Friday, March 25, 2011

Thoughts on Staying in Haiti, Part 2

I’ve already established that it makes sense for me to return to the States, so what compelling reasons do I have to stay in Haiti? First and foremost is the fact that God has called me here. It’s hard to explain exactly how that happened. I didn’t hear an audible voice say, “Britney, stay in Haiti.” (Unless you count Willem, who consistently told people I was staying for the rest of my life before I had been here even a month!) I didn’t just wake up one morning knowing God wanted me to stay here. It was a process.

First I saw how well my personality and skills fit in at Mountain Top Ministries. I’m convinced that I was made for this job. It’s the perfect blend of teaching, mentoring, and administrative tasks. I’m able to use all of my spiritual gifts, as well as my professional training and natural talents. There’s something genuinely fulfilling about being exactly where God designed me to be. However, I’m human. I still have days where I doubt that I’ll be able to do what God has laid before me. But when I’m not wallowing in self doubt, I can see that God has given me exactly what I need to do his work here within MTM’s ministry.

Then there were the precious kids from Laboule Children’s Home. Officially I’m teaching them English after school two days a week, but my role in their lives runs deeper than just English tutor. These kids don’t have parents, so they need consistent adults in their lives that are willing to take the time to teach them important life lessons. We work on manners, showing kindness to others, and taking care of the resources we have. The kids may not be biologically related, but they are a family. By the grace of God they’ve opened their arms and included me in that family.

There are also these high school students who crawled into my heart and carved out a special place for themselves. They each have a story, and I’m slowly learning those stories. Jephte and his siblings travel close to two hours every morning just to get to school. Richmond’s mother was a prostitute in the slums of Port au Prince before she died. Ferdillia, and many other students like her, eats her one meal of the day at school. Samuel is homeless and lives with various families as they allow him to. Jean Peter and Watson sleep on the kitchen floor along with their 3 other siblings. With each new story that I learn my heart is bound even more deeply to these people and this place.

And I wouldn’t be telling you the whole story if I didn’t mention Arold. He worked hard to convince me he was interested in more than friendship, and then he patiently pursued me while I took my sweet time surrendering my fears to God. He’s funny, confident, and gentle. He’s committed to Christ and faithfully serves the Lord. He encourages me with scripture, listens better than most people I know, and finds ways to help in whatever situation he finds himself in.
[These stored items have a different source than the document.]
-- ==== Sys2Proof/Machine/LaneRequests.lean ====
section
/-! DEFINITION. The foil lanes' requests SETUP LANE, LOAD SPOOL and READ LANE (R116, R117, R132, R136), and the drive
fault input (R133). -/

namespace Sys2Proof.Machine

/-! ### A lane enters FAULT (R133) -/

/-- The lane enters FAULT: a full STOP, its pending feeds and its last feed gone (R133, step 1). -/
def Lane.fail (web : Pos) (l : Lane) : Lane := { l.stopAll web with state := .fault }

/-- FOIL_DRIVE_FAULT is raised for a lane of a station (R133, step 2). -/
def raiseDriveFault (l : LaneId) (st : StationId) (s : State) : State :=
  raiseEvent .foilDriveFault l.number st.number s

/-- A lane of a station faults (R133). -/
def laneFaults (l : LaneId) (st : StationId) (s : State) : State :=
  let wasEmpty := (s.lane l).state == .empty
  let s := raiseDriveFault l st (s.modLane l (Lane.fail s.web))
  let s := if wasEmpty then dropFoilOut st s else s
  addHard .foilDrive st s

/-- A lane's drive fault input takes a level; becoming active it faults a lane in PARKED, ACTIVE or EMPTY (R133). -/
def driveFault (l : LaneId) (level : Bool) (s : State) : State :=
  let lane := s.lane l
  let s := s.modLane l fun u => { u with faultIn := level }
  match level && !lane.faultIn, lane.station, lane.state with
  | true, some st, .parked => laneFaults l st s
  | true, some st, .active => laneFaults l st s
  | true, some st, .empty => laneFaults l st s
  | _, _, _ => s

/-! ### SETUP LANE (R116, R117) -/

/-- The lane's station field: 0 for none. -/
def stationCode : Option StationId → Nat
  | none => 0
  | some st => st.number

/-- The station a lane's station field names; absent when it names none of 0 to 4. -/
def laneStationOf : Nat → Option (Option StationId)
  | 0 => some none
  | n => (StationId.ofNumber n).map some

/-- The nine fields of SETUP LANE and the lane's state, as replies carry them (section 10.4). -/
def laneOctets (l : LaneId) (u : Lane) : List Octet :=
  octets 1 l.number ++ octets 1 (stationCode u.station) ++ octets 2 u.set.leadMargin ++ octets 2 u.set.tailMargin ++
  octets 4 u.set.jumpThreshold ++ octets 2 u.set.jumpMs ++ octets 1 u.set.parkAfter ++ octets 2 u.set.wakeMs ++
  octets 4 u.set.lowThreshold ++ octets 1 u.state.code

/-- The tuning values of a lane clamped (R117). -/
def LaneSettings.clamped (c : LaneSettings) : LaneSettings :=
  { c with leadMargin := clampNat 0 5000 c.leadMargin, tailMargin := clampNat 0 5000 c.tailMargin,
           jumpThreshold := clampNat 0 100000 c.jumpThreshold, jumpMs := clampNat 1 200 c.jumpMs,
           wakeMs := clampNat 1 1000 c.wakeMs, lowThreshold := clampNat 0 400000000 c.lowThreshold }

/-- park_after is one of its four values (R116). -/
def LaneSettings.parkValid (c : LaneSettings) : Bool :=
  c.parkAfter == 0 || c.parkAfter == 4 || c.parkAfter == 8 || c.parkAfter == 16

/-- The state a lane takes when its station changes (R117, step 3). -/
def Lane.stateAt (l : Lane) (target : Option StationId) : LaneState :=
  match target with
  | none => .unassigned
  | some _ =>
    if l.faultIn then .fault
    else if l.state = .empty ∨ l.remaining = 0 then .empty
    else .parked

/-- The lane's own part of a change of station (R117, steps 1 to 3). PARK is sent to a lane that was ACTIVE and to one
that enters EMPTY (R118), an EMPTY lane moved to another station among them (R131); one PARK where both hold (log 25). -/
def Lane.moveTo (web : Pos) (target : Option StationId) (l : Lane) : Lane :=
  let state := l.stateAt target
  let l := if l.state = .active ∨ state = .empty then l.park web else l
  let l := { l with lastFeed := none, idleRun := 0, station := target }
  match state with
  | .fault => l.fail web
  | state => { l with state }

/-- The cause a lane brings to its new station (R117, step 5; log 12). -/
def arrive (l : LaneId) (st : StationId) (s : State) : State :=
  match (s.lane l).state with
  | .empty => addSoft .foilOut st s
  | .fault => addHard .foilDrive st (raiseDriveFault l st s)
  | _ => s

/-- A change of the lane's station (R117). -/
def changeStation (l : LaneId) (target : Option StationId) (s : State) : State :=
  let old := (s.lane l).station
  let s := s.modLane l (Lane.moveTo s.web target)
  let s := match old with
    | some st => dropFoilOut st s
    | none => s
  match target with
  | some st => arrive l st s
  | none => s

/-- An accepted SETUP LANE (R117). -/
def applyLane (l : LaneId) (target : Option StationId) (c : LaneSettings) (s : State) : State :=
  let s := s.modLane l fun u => { u with set := c }
  if (s.lane l).station = target then s else changeStation l target s

/-- The refusals of SETUP LANE that concern the station named (R116). -/
def State.refusesLane (s : State) (l : LaneId) : Option StationId → Bool
  | none => false
  | some st =>
    (s.station st).setup.kind == .emboss || decide (3 ≤ ((s.lanesOf st).filter fun k => k != l).length)

def reqSetupLane (p : List Octet) (s : State) : Answer :=
  match LaneId.ofNumber (u8 p 0) with
  | none => refuse .badValue s
  | some l =>
    if s.job.state ≠ .none then refuse .busy s
    else
      match laneStationOf (u8 p 1) with
      | none => refuse .badValue s
      | some target =>
        let c := laneFields p
        if c.parkValid = false ∨ s.refusesLane l target = true then refuse .badValue s
        else
          let c' := c.clamped
          let s := applyLane l target c' s
          accept (okOr (c' != c)) (laneOctets l (s.lane l)) s

/-! ### LOAD SPOOL (R132) -/

/-- A lane's spool account as replies carry it (R136). -/
def spoolOctets (u : Lane) : List Octet :=
  octets 4 u.loaded ++ octets 4 u.used ++ octets 4 u.remaining ++ octets 4 u.saved

/-- The lane's own part of an accepted LOAD SPOOL (R132, steps 1 to 3). PARK is sent to a lane that was ACTIVE and to
one that a length of 0 takes into EMPTY (R118, R131); one PARK where both hold, and none to a lane that was EMPTY
already (log 25). -/
def Lane.load (web : Pos) (length : Nat) (l : Lane) : Lane :=
  let l := if l.state = .active ∨ (length = 0 ∧ l.state ≠ .empty) then l.park web else l
  { l with loaded := length, used := 0, saved := 0, lowWarned := false,
           state := if 0 < length then .parked else .empty }

/-- An accepted LOAD SPOOL at a lane of a station (R132). -/
def applySpool (l : LaneId) (st : StationId) (length : Nat) (s : State) : State :=
  let s := s.modLane l (Lane.load s.web length)
  if length = 0 then addSoft .foilOut st s else dropFoilOut st s

def reqLoadSpool (p : List Octet) (s : State) : Answer :=
  match LaneId.ofNumber (u8 p 0) with
  | none => refuse .badValue s
  | some l =>
    if 400000000 < u32 p 1 then refuse .badValue s
    else
      match (s.lane l).station, (s.lane l).state with
      | none, _ => refuse .notReady s
      | some _, .unassigned => refuse .notReady s
      | some _, .fault => refuse .notReady s
      | some st, _ =>
        let s := applySpool l st (u32 p 1) s
        accept .ok (spoolOctets (s.lane l) ++ octets 1 (s.lane l).state.code) s

/-! ### READ LANE (R136) -/

/-- A listed pending feed (section 10.4). -/
def feedOctets (f : PendingFeed) : List Octet :=
  octets 2 f.seq.toNat ++ octets 4 f.start.toNat ++ octets 4 f.length ++ octets 1 f.follow.code ++ octets 4 f.counted

/-- The last feed as READ LANE carries it: presence, seq, end position and follow (R136, section 10.4). DESIGN CHOICE:
with no last feed the three fields read 0; the spec gives them no value then (log 27). -/
def lastFeedOctets : Option LastFeed → List Octet
  | some f => flagOctet true ++ octets 2 f.seq.toNat ++ octets 4 f.endPos.toNat ++ octets 1 f.follow.code
  | none => octets 8 0

/-- The body of READ LANE (R136). -/
def laneReply (l : LaneId) (u : Lane) : List Octet :=
  let listed := u.pendingFeeds.take 8
  laneOctets l u ++ flagOctet u.faultIn ++ lastFeedOctets u.lastFeed ++ octets 1 u.idleRun ++ spoolOctets u ++
  flagOctet u.lowWarned ++ octets 4 u.feeds ++ octets 4 u.jumps ++ octets 2 u.late ++
  octets 2 u.pendingFeeds.length ++ octets 1 listed.length ++ listed.flatMap feedOctets

def reqReadLane (p : List Octet) (s : State) : Answer :=
  match LaneId.ofNumber (u8 p 0) with
  | none => refuse .badValue s
  | some l =>
    accept .ok (laneReply l (s.lane l))
      (if flagAt p 1 then s.modLane l fun u => { u with feeds := 0, jumps := 0, late := 0 } else s)

end Sys2Proof.Machine
end

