-- ==== Sys2Proof/Certificates/Slice0/Obligations.lean ====
section
/-! DEFINITION. The statements for the provers: what the spec's rules say that the part does. -/

open Sys2Proof Sys2Proof.Machine

/-! ### The step -/

/-- O1. A step takes the command at the front of the queue and runs it with the queue's rest. -/
def Obligations.StepTakesFrontCommand : Prop :=
  ∀ (s : State) (c : Instr) (rest : List Instr), s.pending = c :: rest →
    step s = exec c { s with pending := rest }

/-- O2. On an empty queue one millisecond passes (the model's choice, log 3): an idle transmitter starts what is due,
each running timer is one lower, and nothing else in the part moves; then the timers that have run out expire, each as
its own command does, in the order motion timers of LINE and WHEEL, speed sample, gap timer, stroke timers of stations
1 to 4, soak timers of zones 1 to 4. -/
def Obligations.EmptyQueueStepIsOneMillisecond : Prop :=
  ∀ s : State, s.pending = [] →
    let lower (n : Option Nat) : Option Nat := n.map (· - 1)
    let source (x : SourceUnit) : SourceUnit := { x with motion := lower x.motion }
    let t := txChoose s
    let u : State := { t with
      ref := { s.ref with line := source s.ref.line, wheel := source s.ref.wheel, sampleTimer := s.ref.sampleTimer - 1 }
      stations := s.stations.map fun x => { x with
        stroke := lower x.stroke, zone := { x.zone with soakTimer := lower x.zone.soakTimer } }
      link := { t.link with gap := lower s.link.gap } }
    let out : List Instr :=
      ([Source.line, .wheel].filter fun x => (u.ref.source x).motion == some 0).map Instr.motionTimerExpiry ++
      (if u.ref.sampleTimer = 0 then [Instr.speedSampleTimerExpiry] else []) ++
      (if u.link.gap = some 0 then [Instr.gapTimerExpiry] else []) ++
      (allStations.filter fun st => (u.station st).stroke == some 0).map Instr.strokeTimerExpiry ++
      (allStations.filter fun st => (u.station st).zone.soakTimer == some 0).map Instr.soakTimerExpiry
    (out = [] → step s = .next u) ∧
    step s = Host.Core.run core out.length { u with pending := out }

/-- O3. Every command answers a next state, and leaves the commands that wait as they are. -/
def Obligations.EveryCommandCompletesAndKeepsTheQueue : Prop :=
  ∀ (i : Instr) (s : State), ∃ t, exec i s = .next t ∧ t.pending = s.pending

/-! ### Requests: kinds, lengths, refusals -/

/-- O4. The 31 kind octets that name a request, and no other (R190). -/
def Obligations.KindOctetsAccepted : Prop :=
  ∀ kind : Octet, (ReqKind.ofOctet kind).isSome = true ↔
    (0x01 ≤ kind.toNat ∧ kind.toNat ≤ 0x04) ∨ (0x10 ≤ kind.toNat ∧ kind.toNat ≤ 0x1B) ∨
    (0x20 ≤ kind.toNat ∧ kind.toNat ≤ 0x26) ∨ (0x30 ≤ kind.toNat ∧ kind.toNat ≤ 0x34) ∨
    (0x38 ≤ kind.toNat ∧ kind.toNat ≤ 0x3A)

/-- O5. On a link at rest a frame of a kind that names no request gets the one-octet reply UNKNOWN_KIND, of kind +
0x80 with its tag, and nothing else changes (R190, R177, R178). -/
def Obligations.UnknownKindAnswered : Prop :=
  ∀ (s : State) (kind tag : Octet) (p : List Octet), s.atRest = true → ReqKind.ofOctet kind = none →
    exec (.unknownKindRequest kind tag p) s = .next (s.answered (kind + 0x80) tag [0x03])

/-- The payload's length does not fit the request (R191): the fixed lengths of section 10.4, LOAD PLAN's computed one,
and DEFINE MOTIF's six lane groups, which must end where the payload ends. -/
def lengthUnfit (k : ReqKind) (p : List Octet) : Prop :=
  match k with
  | .loadPlan => p.length < 7 ∨ p.length ≠ 7 + 3 * u8 p 6
  | .defineMotif => p.length < 2 ∨ readGroups 6 (p.drop 2) = none
  | k => k.fixedLength ≠ some p.length

/-- O6. On a link at rest a request whose payload length does not fit its kind gets the one-octet reply BAD_LENGTH,
and nothing else changes (R191, R193). -/
def Obligations.BadLengthAnswered : Prop :=
  ∀ (s : State) (i : Instr) (f : Frame) (k : ReqKind), s.atRest = true → i.frame? = some f →
    ReqKind.ofOctet f.kind = some k → lengthUnfit k f.payload →
    exec i s = .next (s.answered (f.kind + 0x80) f.tag [0x02])

/-- The status a reply carries is a refusal: any but OK and CLAMPED (R178). -/
def refusal (q : List Octet) : Prop := q.head? ≠ some 0x00 ∧ q.head? ≠ some 0x01

/-- O7. On a link at rest every request is answered in its own event: its reply, of kind + 0x80 with its tag, takes
the reply slot, and a refused request changes nothing else in the part. The reply of a refused request is one octet,
but for COMMIT PLAN's three and CLEAR FAULT's thirteen (R177, R178, R193). -/
def Obligations.RefusedRequestsChangeNothing : Prop :=
  ∀ (s : State) (i : Instr) (f : Frame), s.atRest = true → i.frame? = some f →
    ∃ q t, exec i s = .next (txChoose { t with link := { t.link with
        slot := some { kind := f.kind + 0x80, tag := f.tag, payload := q, resets := t.link.resetPending } } }) ∧
      q ≠ [] ∧
      (refusal q → t = s ∧
        (q.length = 1 ∨ (f.kind = 0x23 ∧ q.length = 3) ∨ (f.kind = 0x1B ∧ q.length = 13 ∧ q.head? = some 0x07)))

/-! ### The receiver (R174, R175) -/

/-- O8. The octets of a frame (R173), received one by one from HUNT on a link at rest, are the request whose frame
they are: what the receiver, the dispatcher and the transmitter do is what the request's command does. -/
def Obligations.ReceivedOctetsAreTheRequest : Prop :=
  ∀ (s : State) (i : Instr) (f : Frame), s.atRest = true → s.link.held = [] → s.link.gap = none →
    i.wellFormed = true → i.frame? = some f →
    Host.Core.run core (frameOctets f.kind f.tag f.payload).length
        { s with pending := (frameOctets f.kind f.tag f.payload).map Instr.octetReceived } =
      exec i { s with pending := [] }

/-- O9. An octet at the receiver of a link at rest, by the receiver's state (R174, R175): in HUNT, in LENGTH, in BODY
or CRC before the frame's last octet, and the last octet of a frame whose CRC is wrong. The bad CRC is counted and the
octets after the false start are taken again: with no start octet among them the receiver hunts, with one whose frame
they leave incomplete that candidate is held and its gap timer runs, and a good frame among them is the request it is. -/
def Obligations.ReceiverTakesOctets : Prop :=
  ∀ (s : State) (o : Octet), s.atRest = true →
    (s.link.held = [] → o = 0x7E →
      exec (.octetReceived o) s = .next { s with link := { s.link with held := [0x7E], gap := some 2 } }) ∧
    (s.link.held = [] → o ≠ 0x7E →
      exec (.octetReceived o) s = .next { s with link := { s.link with gap := none } }) ∧
    (s.link.held = [0x7E] → 2 ≤ o.toNat → o.toNat ≤ 250 →
      exec (.octetReceived o) s = .next { s with link := { s.link with held := [0x7E, o], gap := some 2 } }) ∧
    (s.link.held = [0x7E] → o.toNat < 2 ∨ 250 < o.toNat →
      exec (.octetReceived o) s =
        .next { s with link := { s.link with
          held := [], gap := none, badLength := min 65535 (s.link.badLength + 1) } }) ∧
    (∀ (l : Octet) (body : List Octet), s.link.held = 0x7E :: l :: body → 2 ≤ l.toNat → l.toNat ≤ 250 →
      (body.length + 1 < l.toNat + 2 →
        exec (.octetReceived o) s =
          .next { s with link := { s.link with held := s.link.held ++ [o], gap := some 2 } }) ∧
      (body.length + 1 = l.toNat + 2 →
        (body ++ [o]).drop l.toNat ≠ octets 2 (crc16 (l :: body.take l.toNat)).toNat →
        let again := l :: (body ++ [o])
        let hunting : State := { s with link := { s.link with
          held := [], gap := none, badCrc := min 65535 (s.link.badCrc + 1) } }
        (0x7E ∉ again → exec (.octetReceived o) s = .next hunting) ∧
        (∀ before after : List Octet, again = before ++ 0x7E :: after → 0x7E ∉ before →
          (∀ n rest, after = n :: rest → 2 ≤ n.toNat ∧ n.toNat ≤ 250 ∧ rest.length < n.toNat + 2) →
          exec (.octetReceived o) s =
            .next { hunting with link := { hunting.link with held := 0x7E :: after, gap := some 2 } }) ∧
        (∀ (i : Instr) (f : Frame) (before after : List Octet), i.wellFormed = true → i.frame? = some f →
          again = before ++ frameOctets f.kind f.tag f.payload ++ after → 0x7E ∉ before → 0x7E ∉ after →
          exec (.octetReceived o) s = exec i hunting)))

/-- O10. The gap timer's expiry, and a character without its stop bit, abandon the candidate frame. In HUNT the
character is ignored (R174), and the expiry, whose timer does not run there, changes nothing (the model's choice, log
20). -/
def Obligations.CandidateAbandoned : Prop :=
  ∀ (s : State) (i : Instr), i = .gapTimerExpiry ∨ i = .missingStopBit →
    (s.link.held = [] → exec i s = .next s) ∧
    (s.link.held ≠ [] →
      exec i s = .next { s with link := { s.link with
        held := [], gap := none, abandoned := min 65535 (s.link.abandoned + 1) } })

/-- O11. A good frame found while the reply slot is taken and a frame is being sent joins the receive queue; while
that holds 2 frames it is lost: the overrun count rises, the first lost frame is kept with the LINK_OVERRUN flag, and
nothing is answered (R176, R177). -/
def Obligations.WaitingFrameIsQueuedOrLost : Prop :=
  ∀ (s : State) (i : Instr) (f : Frame), i.frame? = some f → s.link.slot.isSome = true → s.link.tx.isSome = true →
    (s.link.rxQueue.length < 2 →
      exec i s = .next { s with link := { s.link with rxQueue := s.link.rxQueue ++ [f] } }) ∧
    (2 ≤ s.link.rxQueue.length →
      exec i s = .next { s with link := { s.link with
        overruns := min 65535 (s.link.overruns + 1), overrun := true,
        lostKind := if s.link.overrun then s.link.lostKind else f.kind,
        lostTag := if s.link.overrun then s.link.lostTag else f.tag } })
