-- ==== Sys2Proof/Laws/PerInstr.lean ====
section
/-! SUPPORT. A family of statements, one per command: a well-formed request's frame is 6 to 254 octets long on the line
(R173). -/

namespace Sys2Proof.Laws.OnTheLine

/-- A frame carries 6 octets besides its payload (R173). -/
theorem frameOctets_length (kind tag : Octet) (payload : List Octet) :
    (Machine.frameOctets kind tag payload).length = payload.length + 6 := by
  simp [Machine.frameOctets, Machine.frameBody, Machine.octets]

/-- The frame of a well-formed request command is 6 to 254 octets long on the line (R173). -/
def Statement (i : Instr) : Prop :=
  i.wellFormed = true → ∀ f, i.frame? = some f →
    6 ≤ (Machine.frameOctets f.kind f.tag f.payload).length ∧
    (Machine.frameOctets f.kind f.tag f.payload).length ≤ 254

/-- A payload that fits makes a frame of 6 to 254 octets. -/
theorem of_payloadFits (f : Machine.Frame) (h : payloadFits f.payload = true) :
    6 ≤ (Machine.frameOctets f.kind f.tag f.payload).length ∧
    (Machine.frameOctets f.kind f.tag f.payload).length ≤ 254 := by
  rw [frameOctets_length]
  have : f.payload.length ≤ 248 := of_decide_eq_true h
  omega

theorem identify (tag : Octet) (payload : List Octet) : Statement (.identify tag payload) :=
  fun h _ hf => Option.some.inj hf ▸ of_payloadFits _ h
theorem reset (tag : Octet) (payload : List Octet) : Statement (.reset tag payload) :=
  fun h _ hf => Option.some.inj hf ▸ of_payloadFits _ h
theorem setMode (tag : Octet) (payload : List Octet) : Statement (.setMode tag payload) :=
  fun h _ hf => Option.some.inj hf ▸ of_payloadFits _ h
theorem readStatus (tag : Octet) (payload : List Octet) : Statement (.readStatus tag payload) :=
  fun h _ hf => Option.some.inj hf ▸ of_payloadFits _ h
theorem setSource (tag : Octet) (payload : List Octet) : Statement (.setSource tag payload) :=
  fun h _ hf => Option.some.inj hf ▸ of_payloadFits _ h
theorem setupEntry (tag : Octet) (payload : List Octet) : Statement (.setupEntry tag payload) :=
  fun h _ hf => Option.some.inj hf ▸ of_payloadFits _ h
theorem setupStation (tag : Octet) (payload : List Octet) : Statement (.setupStation tag payload) :=
  fun h _ hf => Option.some.inj hf ▸ of_payloadFits _ h
theorem tuneRegister (tag : Octet) (payload : List Octet) : Statement (.tuneRegister tag payload) :=
  fun h _ hf => Option.some.inj hf ▸ of_payloadFits _ h
theorem setTrim (tag : Octet) (payload : List Octet) : Statement (.setTrim tag payload) :=
  fun h _ hf => Option.some.inj hf ▸ of_payloadFits _ h
theorem nudgeTrim (tag : Octet) (payload : List Octet) : Statement (.nudgeTrim tag payload) :=
  fun h _ hf => Option.some.inj hf ▸ of_payloadFits _ h
theorem setupHeat (tag : Octet) (payload : List Octet) : Statement (.setupHeat tag payload) :=
  fun h _ hf => Option.some.inj hf ▸ of_payloadFits _ h
theorem setupLane (tag : Octet) (payload : List Octet) : Statement (.setupLane tag payload) :=
  fun h _ hf => Option.some.inj hf ▸ of_payloadFits _ h
theorem loadSpool (tag : Octet) (payload : List Octet) : Statement (.loadSpool tag payload) :=
  fun h _ hf => Option.some.inj hf ▸ of_payloadFits _ h
theorem pause (tag : Octet) (payload : List Octet) : Statement (.pause tag payload) :=
  fun h _ hf => Option.some.inj hf ▸ of_payloadFits _ h
theorem resume (tag : Octet) (payload : List Octet) : Statement (.resume tag payload) :=
  fun h _ hf => Option.some.inj hf ▸ of_payloadFits _ h
theorem clearFault (tag : Octet) (payload : List Octet) : Statement (.clearFault tag payload) :=
  fun h _ hf => Option.some.inj hf ▸ of_payloadFits _ h
theorem defineMotif (tag : Octet) (payload : List Octet) : Statement (.defineMotif tag payload) :=
  fun h _ hf => Option.some.inj hf ▸ of_payloadFits _ h
theorem clearMotif (tag : Octet) (payload : List Octet) : Statement (.clearMotif tag payload) :=
  fun h _ hf => Option.some.inj hf ▸ of_payloadFits _ h
theorem readMotif (tag : Octet) (payload : List Octet) : Statement (.readMotif tag payload) :=
  fun h _ hf => Option.some.inj hf ▸ of_payloadFits _ h
theorem loadPlan (tag : Octet) (payload : List Octet) : Statement (.loadPlan tag payload) :=
  fun h _ hf => Option.some.inj hf ▸ of_payloadFits _ h
theorem commitPlan (tag : Octet) (payload : List Octet) : Statement (.commitPlan tag payload) :=
  fun h _ hf => Option.some.inj hf ▸ of_payloadFits _ h
theorem dropPlan (tag : Octet) (payload : List Octet) : Statement (.dropPlan tag payload) :=
  fun h _ hf => Option.some.inj hf ▸ of_payloadFits _ h
theorem endJob (tag : Octet) (payload : List Octet) : Statement (.endJob tag payload) :=
  fun h _ hf => Option.some.inj hf ▸ of_payloadFits _ h
theorem extendBatch (tag : Octet) (payload : List Octet) : Statement (.extendBatch tag payload) :=
  fun h _ hf => Option.some.inj hf ▸ of_payloadFits _ h
theorem readStation (tag : Octet) (payload : List Octet) : Statement (.readStation tag payload) :=
  fun h _ hf => Option.some.inj hf ▸ of_payloadFits _ h
theorem readLane (tag : Octet) (payload : List Octet) : Statement (.readLane tag payload) :=
  fun h _ hf => Option.some.inj hf ▸ of_payloadFits _ h
theorem readQueue (tag : Octet) (payload : List Octet) : Statement (.readQueue tag payload) :=
  fun h _ hf => Option.some.inj hf ▸ of_payloadFits _ h
theorem readTrace (tag : Octet) (payload : List Octet) : Statement (.readTrace tag payload) :=
  fun h _ hf => Option.some.inj hf ▸ of_payloadFits _ h
theorem setEventMask (tag : Octet) (payload : List Octet) : Statement (.setEventMask tag payload) :=
  fun h _ hf => Option.some.inj hf ▸ of_payloadFits _ h
theorem readEvents (tag : Octet) (payload : List Octet) : Statement (.readEvents tag payload) :=
  fun h _ hf => Option.some.inj hf ▸ of_payloadFits _ h
theorem clearEvents (tag : Octet) (payload : List Octet) : Statement (.clearEvents tag payload) :=
  fun h _ hf => Option.some.inj hf ▸ of_payloadFits _ h
theorem unknownKindRequest (kind : Octet) (tag : Octet) (payload : List Octet) : Statement (.unknownKindRequest kind tag payload) :=
  fun h _ hf =>
  Option.some.inj hf ▸ of_payloadFits _ (Bool.and_eq_true_iff.mp h).1
theorem octetReceived (octet : Octet) : Statement (.octetReceived octet) := fun _ _ hf => nomatch hf
theorem missingStopBit : Statement (.missingStopBit) := fun _ _ hf => nomatch hf
theorem gapTimerExpiry : Statement (.gapTimerExpiry) := fun _ _ hf => nomatch hf
theorem frameSent : Statement (.frameSent) := fun _ _ hf => nomatch hf
theorem hardwareReset (strap1 : Bool) (strap0 : Bool) : Statement (.hardwareReset strap1 strap0) :=
  fun _ _ hf => nomatch hf
theorem powerOnReset (strap1 : Bool) (strap0 : Bool) : Statement (.powerOnReset strap1 strap0) :=
  fun _ _ hf => nomatch hf
theorem sourceCount (source : Source) (levelA : Bool) (levelB : Bool) : Statement (.sourceCount source levelA levelB) :=
  fun _ _ hf => nomatch hf
theorem sourceFaultInputAsserted (source : Source) : Statement (.sourceFaultInputAsserted source) :=
  fun _ _ hf => nomatch hf
theorem sourceFaultInputClears (source : Source) : Statement (.sourceFaultInputClears source) :=
  fun _ _ hf => nomatch hf
theorem motionTimerExpiry (source : Source) : Statement (.motionTimerExpiry source) := fun _ _ hf => nomatch hf
theorem speedSampleTimerExpiry : Statement (.speedSampleTimerExpiry) := fun _ _ hf => nomatch hf
theorem markLeadingEdge (channel : Channel) : Statement (.markLeadingEdge channel) := fun _ _ hf => nomatch hf
theorem markTrailingEdge (channel : Channel) : Statement (.markTrailingEdge channel) := fun _ _ hf => nomatch hf
theorem overwidthThreshold (channel : Channel) : Statement (.overwidthThreshold channel) := fun _ _ hf => nomatch hf
theorem entryWindowExpiry : Statement (.entryWindowExpiry) := fun _ _ hf => nomatch hf
theorem spliceEdge (leading : Bool) : Statement (.spliceEdge leading) := fun _ _ hf => nomatch hf
theorem spliceZoneRemoval : Statement (.spliceZoneRemoval) := fun _ _ hf => nomatch hf
theorem stationWindowExpiry : Statement (.stationWindowExpiry) := fun _ _ hf => nomatch hf
theorem strikePoint : Statement (.strikePoint) := fun _ _ hf => nomatch hf
theorem dieGate (station : StationId) (index : Bool) : Statement (.dieGate station index) := fun _ _ hf => nomatch hf
theorem waitingMarkExpiry (station : StationId) : Statement (.waitingMarkExpiry station) := fun _ _ hf => nomatch hf
theorem unpairedGateExpiry (station : StationId) : Statement (.unpairedGateExpiry station) :=
  fun _ _ hf => nomatch hf
theorem engagedConfirm (station : StationId) (level : Bool) : Statement (.engagedConfirm station level) :=
  fun _ _ hf => nomatch hf
theorem liftedConfirm (station : StationId) (level : Bool) : Statement (.liftedConfirm station level) :=
  fun _ _ hf => nomatch hf
theorem strokeTimerExpiry (station : StationId) : Statement (.strokeTimerExpiry station) := fun _ _ hf => nomatch hf
theorem idleLiftPoint (station : StationId) : Statement (.idleLiftPoint station) := fun _ _ hf => nomatch hf
theorem driveFaultInput (lane : LaneId) (level : Bool) : Statement (.driveFaultInput lane level) :=
  fun _ _ hf => nomatch hf
theorem temperatureSample (zone : StationId) (sample : BitVec 16) : Statement (.temperatureSample zone sample) :=
  fun _ _ hf => nomatch hf
theorem sensorFaultInput (zone : StationId) (level : Bool) : Statement (.sensorFaultInput zone level) :=
  fun _ _ hf => nomatch hf
theorem soakTimerExpiry (zone : StationId) : Statement (.soakTimerExpiry zone) := fun _ _ hf => nomatch hf
theorem wakeThreshold : Statement (.wakeThreshold) := fun _ _ hf => nomatch hf

end Sys2Proof.Laws.OnTheLine
end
I believe God used all of these factors to show me that this is where I belong, but ultimately it was his abiding peace that convinced me. I miss people who are in the United States, and some days I even miss the conveniences that come with living in there. But, I don’t have a desire to return to the life I had there, nor do I feel a pull on my heart indicating there’s something to go back for. Even when I consider potentially being away from my family during holidays or big life events (living in Haiti doesn’t mean I have to miss all those, by the way) there’s no panic or urgency to return. It will be hard to be away from them, but I have peace that God will help us all through those times.